Cheap enough to buy

Sketch notes on Geoff Gannon’s article "How to Know a Stock Is Cheap Enough to Buy".

He quotes Richard Beddard:

  1. Whether management has made good decisions in the past
  2. will the company products be in demand for years to come
  3. financially strong
  4. judging if it is undervalued,bearing in mind the preceding factors

Geoff concurs with that analysis. He illustrates its application thus:

If you believe most decent businesses are worth at least 12 times earnings, you don’t have to drive yourself crazy trying to figure out whether Company A which is superior to Company B is a better buy at 11 times earnings than Company B is at 7 times earnings. If you love Company A, buy it. You will do fine over time if you can buy your favorite businesses at 11 times earnings. This is not an approach that will backfire. And it is an approach you can apply year after year after year.

Applied to net-net investing:

So if your entire investment process consists of nothing more or less than ranking every stock below NCAV from best to worst – the company you’d be most comfortable investing in for the next ten years to the company you wouldn’t hold for a nanosecond – that’s a fine approach. That will work.

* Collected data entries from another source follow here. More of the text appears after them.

/-- None of the four default specifications is malformed; their DC tables have codes for exactly the symbols 0..11, their AC
tables for exactly 162 symbols (0x00, 0xF0, and run*16+size with size 1..10), and no code is all 1-bits.
(41_table_builder.md section 1, 41_table_builder.md section 3, 10_state.md section 6.) -/
def Obligations.DefaultSpecsBuild : Prop :=
  (∀ t : Fin 4, malformed defaultBuild.hspec[t] = false) ∧
  (∀ s : Fin 256,
    ((buildHuff defaultBuild.hspec[0])[s].len ≠ 0 ↔ s.val ≤ 11) ∧
    ((buildHuff defaultBuild.hspec[2])[s].len ≠ 0 ↔ s.val ≤ 11) ∧
    ((buildHuff defaultBuild.hspec[1])[s].len ≠ 0 ↔
      s.val = 0x00 ∨ s.val = 0xF0 ∨ (1 ≤ s.val % 16 ∧ s.val % 16 ≤ 10)) ∧
    ((buildHuff defaultBuild.hspec[3])[s].len ≠ 0 ↔
      s.val = 0x00 ∨ s.val = 0xF0 ∨ (1 ≤ s.val % 16 ∧ s.val % 16 ≤ 10))) ∧
  (∀ (t : Fin 4) (s : Fin 256), (buildHuff defaultBuild.hspec[t])[s].len ≠ 0 →
    (buildHuff defaultBuild.hspec[t])[s].code.toNat + 1 < 2 ^ (buildHuff defaultBuild.hspec[t])[s].len.toNat)

/-- In SCAN, for a length up to 16 and a host that accepts every delivery, WBITS responds (0, 0) and appends the bits
code[len-1..0] behind the pending ones: whole bytes go to the logical stream with 00 after every FF, the rest stays pending
in ACC and NBITS; nothing else of the state changes. (44_bit_writer.md section 1, 44_bit_writer.md section 2, 20_memory.md
section 5.) -/
def Obligations.WbitsCompletes : Prop :=
  ∀ (s : State) (len : BitVec 5) (code : Word16), s.phase = .scan → len.toNat ≤ 16 → Ready s.build.sinkCap.toNat s.stream →
    ∃ st, exec (.wbits len code) s = .next (answered 0 { s with stream := st }) ∧
      WritesBits s.build.sinkCap.toNat s.stream st (bitString code.toNat len.toNat)

/-- In the phases S_SOI to S_DHT and ALIGNED, with a host that accepts every delivery, WBYTE appends its byte and WWORD its
high byte then its low byte to the logical stream, unstuffed; both respond (0, 0), the accumulator and everything else stay.
(44_bit_writer.md section 1, 44_bit_writer.md section 2, 20_memory.md section 5.) -/
def Obligations.WbyteWwordComplete : Prop :=
  ∀ s : State,
    (s.phase = .sSoi ∨ s.phase = .sApp0 ∨ s.phase = .sDqt ∨ s.phase = .sSof0 ∨ s.phase = .sDht ∨ s.phase = .aligned) →
    AllOk s.stream → s.stream.sb.length < s.build.sinkCap.toNat →
    (∀ b : Byte, ∃ st, exec (.wbyte b) s = .next (answered 0 { s with stream := st }) ∧
      WritesBytes s.build.sinkCap.toNat s.stream st [b]) ∧
    (∀ w : Word16, ∃ st, exec (.wword w) s = .next (answered 0 { s with stream := st }) ∧
      WritesBytes s.build.sinkCap.toNat s.stream st (bigEndian w.toNat))

/-- In SCAN with NEXTCH = 0 and a host that accepts every delivery, ALIGN writes 8 - NBITS one-bits if bits are pending and
none otherwise, leaves NBITS = 0 and ACC = 0, sets PHASE to ALIGNED and responds (0, 0); nothing else changes.
(44_bit_writer.md section 1, 44_bit_writer.md section 2, 20_memory.md section 10.) -/
def Obligations.AlignCompletes : Prop :=
  ∀ s : State, s.phase = .scan → s.nextch = .y → Ready s.build.sinkCap.toNat s.stream →
    ∃ st, exec .align s = .next (answered 0 { s with stream := st, phase := .aligned }) ∧
      WritesBits s.build.sinkCap.toNat s.stream st (List.replicate ((8 - s.stream.nbits.toNat) % 8) true) ∧
      st.nbits = 0 ∧ st.acc = 0
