theorem witness_SourceFailureRule : IsLegal .encmcu scanState.phase scanState.nextch ∧
    IsLegal (.enccoef .y) scanState.phase scanState.nextch ∧
    ({ scanState with payloads := [.sourceFailure] }).payloads = [.sourceFailure] := by decide

theorem witness_FaultsOfEachCommand : (Instr.soi).wellFormed = true ∧
    ∃ t, exec .soi State.reset = .next t ∧ FaultTaken .tblInvalid State.reset t :=
  ⟨rfl, _, rfl, ⟨rfl, rfl, rfl, rfl⟩⟩

/-- In SCAN, with a host that cannot supply the payload. -/
def failedSource : State := { inPhase .scan with payloads := [.sourceFailure] }

theorem witness_PreciseFaults : (∃ t, exec .eoi State.reset = .next t ∧ FaultTaken .seq State.reset t) ∧
    (∃ t, exec .encmcu failedSource = .next t ∧ FaultTaken .srcRead failedSource t) ∧
    ∃ t, exec (.wbits 17 0) State.reset = .next t ∧ FaultTaken .illegal State.reset t :=
  ⟨⟨_, rfl, ⟨rfl, rfl, rfl, rfl⟩⟩, ⟨_, rfl, ⟨rfl, rfl, rfl, rfl⟩⟩, _, rfl, ⟨rfl, rfl, rfl, rfl⟩⟩

theorem witness_OneResponsePerCommand : after (exec .eoi State.reset) (lastStatus · == 2) = true ∧
    after (exec .sync State.reset) (lastStatus · == 0) = true := by decide

/-- A buffered byte and a host that refuses it. -/
def refusing : State := { inPhase .scan with stream := { State.reset.stream with sb := [1], answers := [.fail] } }

theorem witness_OutOnlyGrows : refusing.phase ≠ .fault ∧
    (∃ t, exec .sync refusing = .next t ∧ FaultTaken .sinkWrite refusing t) ∧
    ∃ t, exec .sync State.reset = .next t ∧ (t.phase == .idle) = true :=
  ⟨by decide, ⟨_, rfl, ⟨rfl, rfl, rfl, rfl⟩⟩, after_exists (by decide)⟩

theorem witness_PhaseGraph : (inPhase .aligned).phase ≠ .fault ∧
    ∃ t, exec .eoi (inPhase .aligned) = .next t ∧ (t.phase == .done) = true := ⟨by decide, after_exists (by decide)⟩

theorem witness_TablesFrozenInStream : inStream (inPhase .sDht).phase ∧
    ∃ t, exec .sos (inPhase .sDht) = .next t ∧ (t.phase == .scan) = true :=
  ⟨by unfold inStream; decide, after_exists (by decide)⟩

/-- In SCAN with valid tables and bits pending. -/
def soundState : State :=
  { pendingState with
    qtValid := true, htValid := true, width := 8, height := 8, qt := buildBothQt defaultBuild 50
    ht := buildAllHuff defaultBuild.hspec }

theorem witness_StepKeepsInvariant :
    Inv (acting (.cmd 0x24000000) soundState) ∧
    ∃ t, step (acting (.cmd 0x24000000) soundState) = .next t ∧ (t.phase == .scan) = true := by
  refine ⟨?_, after_exists (by decide)⟩
  constructor
  · exact buildOk
  · decide
  · decide
  · decide
  · decide
  · intro _; unfold Tidy; decide
  · intro _ h; exact absurd rfl h
  · intro _ _; rfl
  · intro _; decide
  · intro _ _; rfl
  · intro _ _; exact ⟨by decide +kernel, rfl⟩
  · intro _ h; cases h
  · decide

/-- The invariant itself is witnessed by `witness_StepKeepsInvariant`, of the same state. -/
theorem witness_TransformedUnitsAreCoded_step :
    (acting (.cmd 0x24000000) soundState).build.hspec = defaultBuild.hspec ∧
    inStream (acting (.cmd 0x24000000) soundState).phase ∧
    (∀ c : Fin 3, -1025 ≤ ((acting (.cmd 0x24000000) soundState).dcp[c]).toInt ∧
      ((acting (.cmd 0x24000000) soundState).dcp[c]).toInt ≤ 1017) ∧
    decode 0x24000000 = .ok .sync :=
  ⟨rfl, by unfold inStream; decide, by decide +kernel, by decide⟩

end Sys2Proof.Tests
end

section
/-! The system commands NOP, WRREG and RDREG (40_system_commands.md R81, R83, R84): the rules of Execute their proofs cite,
the register file's equations, and the obligations on the three commands. -/

namespace Sys2Proof.Machine

open Sys2Proof.Safety

/-! ## The fields of a word `op ++ addr ++ data` (30_encoding.md R61, format R) -/

theorem opField_append (op addr : BitVec 8) (data : Word16) : opField (op ++ addr ++ data) = op :=
  (BitVec.extractLsb'_append_eq_of_le (by decide : 16 ≤ 24)).trans BitVec.extractLsb'_append_eq_left

theorem extractLsb'_append_addr (op addr : BitVec 8) (data : Word16) :
    (op ++ addr ++ data).extractLsb' 16 8 = addr :=
  (BitVec.extractLsb'_append_eq_of_le (Nat.le_refl 16)).trans BitVec.extractLsb'_append_eq_right

theorem extractLsb'_append_data (op addr : BitVec 8) (data : Word16) :
    (op ++ addr ++ data).extractLsb' 0 16 = data :=
  BitVec.extractLsb'_append_eq_right

/-- Both fields of a WRREG word are free. -/
theorem decode_wrreg (addr : BitVec 8) (data : Word16) :
    decode ((0x02 : BitVec 8) ++ addr ++ data) = .ok (.wrreg addr data) := by
  simp only [decode, opField_append, extractLsb'_append_addr, extractLsb'_append_data]
  rfl

/-- The data field of an RDREG word must be 0. -/
theorem decode_rdreg_of_data_ne_zero (addr : BitVec 8) {data : Word16} (hd : data ≠ 0) :
    decode ((0x03 : BitVec 8) ++ addr ++ data) = .error .rdregData := by
  simp only [decode, opField_append]
  show decodeRdreg _ = _
  rw [decodeRdreg, extractLsb'_append_data, if_neg hd]

/-! ## The checks of Execute (40_system_commands.md R80, steps 2 to 5) -/

theorem check_eq_addr {i : Instr} {s : State} (hw : i.wellFormed = true) (ha : addressOk i = false) :
    check i s = some .addr := by
  simp [check, hw, ha]

theorem check_eq_seq {i : Instr} {s : State} (hw : i.wellFormed = true) (ha : addressOk i = true)
    (hl : legal i s.phase s.nextch = false) : check i s = some .seq := by
  simp [check, hw, ha, hl]

theorem addressOk_wrreg {addr : BitVec 8} {data : Word16} :
    addressOk (.wrreg addr data) = true ↔ addr = 0x01 ∨ addr = 0x02 ∨ addr = 0x03 := by
  simp only [addressOk, registerDefined, registerWritable, Bool.and_eq_true, decide_eq_true_eq, and_iff_right_iff_imp]
  rintro (rfl | rfl | rfl) <;> decide

theorem addressOk_rdreg {addr : BitVec 8} : addressOk (.rdreg addr) = true ↔ addr.toNat ≤ 0x0A := by
  simp [addressOk, registerDefined]

theorem legal_wrreg {addr : BitVec 8} {data : Word16} {p : Phase} {next : Channel} :
    legal (.wrreg addr data) p next = true ↔ p = .idle ∨ p = .done := by
  simp [legal]

theorem legal_rdreg {addr : BitVec 8} {p : Phase} {next : Channel} :
    legal (.rdreg addr) p next = true ↔ p ≠ .fault := by
  simp [legal]
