-- ==== Sys2Proof/Machine/Keccak.lean ====
section
/-! DEFINITION. The permutation Keccak-f[1600] (spec/40_permutation.md R100 to R109). An internal function: no command of the
host reaches it directly (R111). -/

namespace Sys2Proof.Machine

/-! ### Lane coordinates (R8, R101) -/

/-- `A[x,y] = S[x + 5*y]`: column `x`, row `y`; arithmetic on `x` and `y` is mod 5, as `Fin 5` has it. -/
def laneAt (S : Lanes) (x y : Fin 5) : Lane := S[x.val + 5 * y.val]

/-- The column of lane `i`. -/
def xOf (i : Fin 25) : Fin 5 := ⟨i.val % 5, by omega⟩

/-- The row of lane `i`. -/
def yOf (i : Fin 25) : Fin 5 := ⟨i.val / 5, by omega⟩

/-! ### Theta (R103) -/

/-- The column parities `C[x]`. -/
def thetaC (S : Lanes) : Vector Lane 5 :=
  Vector.ofFn fun x => laneAt S x 0 ^^^ laneAt S x 1 ^^^ laneAt S x 2 ^^^ laneAt S x 3 ^^^ laneAt S x 4

/-- `D[x] = C[x-1] XOR rotl64(C[x+1], 1)`: the column to the right enters rotated. -/
def thetaD (S : Lanes) : Vector Lane 5 :=
  Vector.ofFn fun x => (thetaC S)[x + 4] ^^^ rotl64 (thetaC S)[x + 1] 1

/-- Theta. -/
def theta (S : Lanes) : Lanes := Vector.ofFn fun i => S[i] ^^^ (thetaD S)[xOf i]

/-! ### Rho and Pi (R104, R105) -/

/-- `ROTC[0..23]`: the rotation of each step of the pass (R104; the order is that of the pass, 90_conflicts.md C1). -/
def rotc : List Nat :=
  [1, 3, 6, 10, 15, 21, 28, 36, 45, 55, 2, 14, 27, 41, 56, 8, 25, 43, 62, 18, 39, 61, 20, 44]

/-- `PILN[0..23]`: the destination lane of each step of the pass (R104). -/
def piln : List (Fin 25) :=
  [10, 7, 11, 17, 18, 3, 5, 16, 8, 21, 24, 4, 15, 23, 19, 13, 12, 2, 20, 14, 22, 9, 6, 1]

/-- One step of the pass, on the lanes and the temporary lane `t`: `S[j]` is read before it is written. -/
def rhoPiStep (p : Lanes × Lane) (e : Fin 25 × Nat) : Lanes × Lane :=
  (p.1.set e.1 (rotl64 p.2 e.2), p.1[e.1])

/-- Rho and Pi as the single pass of R104. -/
def rhoPi (S : Lanes) : Lanes := ((piln.zip rotc).foldl rhoPiStep (S, S[1])).1

/-- The rotation `r[i]` of lane `i` (R105). -/
def rotOf : Vector Nat 25 :=
  #v[0, 1, 62, 28, 27, 36, 44, 6, 55, 20, 3, 10, 43, 25, 39, 41, 45, 15, 21, 8, 18, 2, 61, 56, 14]

/-- Where lane `x + 5*y` moves: `y + 5*((2*x + 3*y) mod 5)` (R105). -/
def destOf (i : Fin 25) : Fin 25 := ⟨(yOf i).val + 5 * ((2 * (xOf i).val + 3 * (yOf i).val) % 5), by omega⟩

/-- Rho and Pi lane by lane (R105); every lane of the result is written, since `destOf` is a permutation. -/
def rhoPiByLane (S : Lanes) : Lanes :=
  (List.finRange 25).foldl (fun B i => B.set (destOf i) (rotl64 S[i] rotOf[i])) S

/-! ### Chi and Iota (R106, R107) -/

/-- Chi: every term reads the row as it was before (R106). -/
def chi (S : Lanes) : Lanes :=
  Vector.ofFn fun i => S[i] ^^^ (~~~ (laneAt S (xOf i + 1) (yOf i)) &&& laneAt S (xOf i + 2) (yOf i))

/-- The table of R107 row by row, as it is printed: row `r` holds `RC[r]` and `RC[r + 12]`. -/
def constantRows : List (Lane × Lane) :=
  [(0x0000000000000001, 0x000000008000808B),
   (0x0000000000008082, 0x800000000000008B),
   (0x800000000000808A, 0x8000000000008089),
   (0x8000000080008000, 0x8000000000008003),
   (0x000000000000808B, 0x8000000000008002),
   (0x0000000080000001, 0x8000000000000080),
   (0x8000000080008081, 0x000000000000800A),
   (0x8000000000008009, 0x800000008000000A),
   (0x000000000000008A, 0x8000000080008081),
   (0x0000000000000088, 0x8000000000008080),
   (0x0000000080008009, 0x0000000080000001),
   (0x000000008000000A, 0x8000000080008008)]

/-- The round constants `RC[0..23]` in order: the left column of the table, then the right (R107). -/
def roundConstants : List Lane := constantRows.map Prod.fst ++ constantRows.map Prod.snd

/-- Iota with the round's constant (R107). -/
def iota (S : Lanes) (rc : Lane) : Lanes := S.set 0 (S[0] ^^^ rc)

/-! ### The round and the permutation (R100, R102) -/

/-- One round: Theta, Rho and Pi, Chi, Iota (R102). -/
def keccakRound (S : Lanes) (rc : Lane) : Lanes := iota (chi (rhoPi (theta S))) rc

/-- `KeccakF`: the 24 rounds in order (R100). Irreducible, so that no proof runs it by accident; `keccakF_eq` unfolds it. -/
@[irreducible] def keccakF (S : Lanes) : Lanes := roundConstants.foldl keccakRound S

/-! ### The closed form of the constants (R108), for cross-checking only -/

/-- One step of the LFSR: prepend a 0, XOR the bit that leaves, `R[8]`, into `R[0]`, `R[4]`, `R[5]`, `R[6]`. -/
def lfsrStep (r : Byte) : Byte := (r <<< 1) ^^^ (if r.getLsbD 7 then 0x71 else 0)

/-- The register after `t` steps from `R = 10000000`, `R[0]` first. -/
def lfsr : Nat → Byte
  | 0 => 0x01
  | t + 1 => lfsrStep (lfsr t)

/-- `rc(t)`. -/
def rcBit (t : Nat) : Bool := if t % 255 = 0 then true else (lfsr (t % 255)).getLsbD 0

/-- `RC[ir]` by the closed form: bit `2^j - 1` is `rc(j + 7*ir)`, for `j = 0..6`, all others 0. -/
def rcClosedForm (ir : Nat) : Lane :=
  (List.range 7).foldl (fun v j => v ||| (if rcBit (j + 7 * ir) then 1 <<< (2 ^ j - 1) else 0)) 0

end Sys2Proof.Machine
end

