-- ==== Sys2Proof/Machine/Absorb.lean ====
section
/-! DEFINITION. INIT and ABSORB (spec/41_absorb.md R130, R132). -/

namespace Sys2Proof.Machine

/-- INIT (R130): everything zero, the phase ABSORBING, the error state cleared, in every phase. -/
def execInit (s : State) : Host.Outcome State Fault Refusal :=
  .next (State.respond { s with ctx := HashContext.zero, phase := .absorbing, err := false, errCode := .none } false 0)

/-- ABSORB `n` (R132), its checks in the order of the pseudocode. The first, `Legal(CMD)`, is also the decoder's; here it makes
the meaning of a count of 9 to 15 the error the spec names (log entry 11). -/
def execAbsorb (n : BitVec 4) (din : Lane) (s : State) : Host.Outcome State Fault Refusal :=
  if absorbCountLegal n then
    match s.phase with
    | .idle => .next (cmdError .notInitialized s)
    | .finalized => .next (cmdError .absorbAfterFinalize s)
    | .absorbing => .next ((s.withCtx (absorbBytes s.ctx (dataBytes din (absorbCount n)))).respond false 0)
  else .next (illegalCommand s)

end Sys2Proof.Machine
end

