-- ==== Sys2Proof/Laws/State.lean ====
section
/-! SUPPORT. One lemma per field per update of the state, each true by unfolding, so that no proof unfolds a record update. -/

namespace Sys2Proof.Machine

/-! ### `State.withCtx` -/

@[simp] theorem State.withCtx_ctx (s : State) (c : HashContext) : (s.withCtx c).ctx = c := rfl
@[simp] theorem State.withCtx_phase (s : State) (c : HashContext) : (s.withCtx c).phase = s.phase := rfl
@[simp] theorem State.withCtx_err (s : State) (c : HashContext) : (s.withCtx c).err = s.err := rfl
@[simp] theorem State.withCtx_errCode (s : State) (c : HashContext) : (s.withCtx c).errCode = s.errCode := rfl
@[simp] theorem State.withCtx_rsp (s : State) (c : HashContext) : (s.withCtx c).rsp = s.rsp := rfl
@[simp] theorem State.withCtx_faultRecord (s : State) (c : HashContext) : (s.withCtx c).faultRecord = s.faultRecord := rfl
@[simp] theorem State.withCtx_host (s : State) (c : HashContext) : (s.withCtx c).host = s.host := rfl

/-! ### `State.respond` -/

@[simp] theorem State.respond_ctx (s : State) (e : Bool) (d : Lane) : (s.respond e d).ctx = s.ctx := rfl
@[simp] theorem State.respond_phase (s : State) (e : Bool) (d : Lane) : (s.respond e d).phase = s.phase := rfl
@[simp] theorem State.respond_err (s : State) (e : Bool) (d : Lane) : (s.respond e d).err = s.err := rfl
@[simp] theorem State.respond_errCode (s : State) (e : Bool) (d : Lane) : (s.respond e d).errCode = s.errCode := rfl
@[simp] theorem State.respond_rsp (s : State) (e : Bool) (d : Lane) : (s.respond e d).rsp = some ⟨e, d⟩ := rfl
@[simp] theorem State.respond_faultRecord (s : State) (e : Bool) (d : Lane) : (s.respond e d).faultRecord = s.faultRecord := rfl
@[simp] theorem State.respond_host (s : State) (e : Bool) (d : Lane) : (s.respond e d).host = s.host := rfl

/-! ### `State.withHost` -/

@[simp] theorem State.withHost_ctx (s : State) (h : List HostEvent) : (s.withHost h).ctx = s.ctx := rfl
@[simp] theorem State.withHost_phase (s : State) (h : List HostEvent) : (s.withHost h).phase = s.phase := rfl
@[simp] theorem State.withHost_err (s : State) (h : List HostEvent) : (s.withHost h).err = s.err := rfl
@[simp] theorem State.withHost_errCode (s : State) (h : List HostEvent) : (s.withHost h).errCode = s.errCode := rfl
@[simp] theorem State.withHost_rsp (s : State) (h : List HostEvent) : (s.withHost h).rsp = s.rsp := rfl
@[simp] theorem State.withHost_faultRecord (s : State) (h : List HostEvent) : (s.withHost h).faultRecord = s.faultRecord := rfl
@[simp] theorem State.withHost_host (s : State) (h : List HostEvent) : (s.withHost h).host = h := rfl

/-! ### `State.recordError` -/

@[simp] theorem State.recordError_ctx (s : State) (k : ErrCode) : (s.recordError k).ctx = s.ctx := rfl
@[simp] theorem State.recordError_phase (s : State) (k : ErrCode) : (s.recordError k).phase = s.phase := rfl
@[simp] theorem State.recordError_err (s : State) (k : ErrCode) : (s.recordError k).err = true := rfl
@[simp] theorem State.recordError_errCode (s : State) (k : ErrCode) : (s.recordError k).errCode = s.errCodeAfter k := rfl
@[simp] theorem State.recordError_rsp (s : State) (k : ErrCode) : (s.recordError k).rsp = s.rsp := rfl
@[simp] theorem State.recordError_faultRecord (s : State) (k : ErrCode) : (s.recordError k).faultRecord = s.faultAfter k := rfl
@[simp] theorem State.recordError_host (s : State) (k : ErrCode) : (s.recordError k).host = s.host := rfl

/-! ### `cmdError` (R204) -/

@[simp] theorem cmdError_ctx (k : ErrCode) (s : State) : (cmdError k s).ctx = s.ctx := rfl
@[simp] theorem cmdError_phase (k : ErrCode) (s : State) : (cmdError k s).phase = s.phase := rfl
@[simp] theorem cmdError_err (k : ErrCode) (s : State) : (cmdError k s).err = true := rfl
@[simp] theorem cmdError_errCode (k : ErrCode) (s : State) : (cmdError k s).errCode = s.errCodeAfter k := rfl
@[simp] theorem cmdError_rsp (k : ErrCode) (s : State) : (cmdError k s).rsp = some ⟨true, 0⟩ := rfl
@[simp] theorem cmdError_faultRecord (k : ErrCode) (s : State) : (cmdError k s).faultRecord = s.faultAfter k := rfl
@[simp] theorem cmdError_host (k : ErrCode) (s : State) : (cmdError k s).host = s.host := rfl

/-! ### `resetEvent` (R230) -/

@[simp] theorem resetEvent_ctx (s : State) : (resetEvent s).ctx = HashContext.zero := rfl
@[simp] theorem resetEvent_phase (s : State) : (resetEvent s).phase = .idle := rfl
@[simp] theorem resetEvent_err (s : State) : (resetEvent s).err = false := rfl
@[simp] theorem resetEvent_errCode (s : State) : (resetEvent s).errCode = .none := rfl
@[simp] theorem resetEvent_rsp (s : State) : (resetEvent s).rsp = none := rfl
@[simp] theorem resetEvent_faultRecord (s : State) : (resetEvent s).faultRecord = s.faultRecord := rfl
@[simp] theorem resetEvent_host (s : State) : (resetEvent s).host = s.host := rfl

/-! ### `presentCommand` and `withFetchWord` -/

@[simp] theorem presentCommand_ctx (c : Command) (s : State) : (presentCommand c s).ctx = s.ctx := rfl
@[simp] theorem presentCommand_phase (c : Command) (s : State) : (presentCommand c s).phase = s.phase := rfl
@[simp] theorem presentCommand_err (c : Command) (s : State) : (presentCommand c s).err = s.err := rfl
@[simp] theorem presentCommand_errCode (c : Command) (s : State) : (presentCommand c s).errCode = s.errCode := rfl
@[simp] theorem presentCommand_rsp (c : Command) (s : State) : (presentCommand c s).rsp = s.rsp := rfl
@[simp] theorem presentCommand_faultRecord (c : Command) (s : State) : (presentCommand c s).faultRecord = s.faultRecord := rfl
@[simp] theorem presentCommand_host (c : Command) (s : State) : (presentCommand c s).host = .command c :: s.host := rfl
@[simp] theorem State.withFetchWord_ctx (s : State) (nbits w : Nat) : (s.withFetchWord nbits w).ctx = s.ctx := rfl
@[simp] theorem State.withFetchWord_phase (s : State) (nbits w : Nat) : (s.withFetchWord nbits w).phase = s.phase := rfl
@[simp] theorem State.withFetchWord_err (s : State) (nbits w : Nat) : (s.withFetchWord nbits w).err = s.err := rfl
@[simp] theorem State.withFetchWord_errCode (s : State) (nbits w : Nat) : (s.withFetchWord nbits w).errCode = s.errCode := rfl
@[simp] theorem State.withFetchWord_rsp (s : State) (nbits w : Nat) : (s.withFetchWord nbits w).rsp = s.rsp := rfl
@[simp] theorem State.withFetchWord_faultRecord (s : State) (nbits w : Nat) : (s.withFetchWord nbits w).faultRecord = s.faultRecord := rfl
@[simp] theorem State.withFetchWord_host (s : State) (nbits w : Nat) : (s.withFetchWord nbits w).host = .command (commandOfTableWord nbits w) :: s.host := rfl

/-- Setting the host's events twice keeps the last. -/
@[simp] theorem State.withHost_withHost (s : State) (h h' : List HostEvent) : (s.withHost h).withHost h' = s.withHost h' := rfl

/-- Setting the host's events to what they are changes nothing. -/
@[simp] theorem State.withHost_self (s : State) : s.withHost s.host = s := rfl

/-- Two states that agree on every field are equal. -/
theorem State.eq_of_fields : ∀ {s t : State}, s.ctx = t.ctx → s.phase = t.phase → s.err = t.err → s.errCode = t.errCode →
    s.rsp = t.rsp → s.faultRecord = t.faultRecord → s.host = t.host → s = t
  | ⟨_, _, _, _, _, _, _⟩, ⟨_, _, _, _, _, _, _⟩, rfl, rfl, rfl, rfl, rfl, rfl, rfl => rfl

/-- Two contexts that agree on every field are equal. -/
theorem HashContext.eq_of_fields : ∀ {c d : HashContext}, c.S = d.S → c.wordIndex = d.wordIndex → c.byteIndex = d.byteIndex →
    c.savedWord = d.savedWord → c = d
  | ⟨_, _, _, _⟩, ⟨_, _, _, _⟩, rfl, rfl, rfl, rfl => rfl

end Sys2Proof.Machine
end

So don’t overweight cheapness. Contrariwise:

I’m not saying this because the cheapest net-nets are the worst. They aren’t. I actually have some data to support the idea they may be the best if you stick with the system of buying the cheapest net-nets and holding them through some really tough times. The problem with that approach is that it is based on huge winners offsetting rather frequent losers. And frequent losses are very hard for investors to overlook. So, I’m afraid it’s not a strategy anyone would stick to. High quality net-nets offer a lot more solace even if they don’t result in quite as jaw dropping returns as buying the riskiest net-nets.

Net-nets succeed and net-nets fail. But they rarely liquidate.

A 5% ROE stock is not something you want retaining your earnings and growing the business. It’s something you want to flip – the sooner the better.

Where there is just cash and no decent business I feel differently. I don’t like those stocks.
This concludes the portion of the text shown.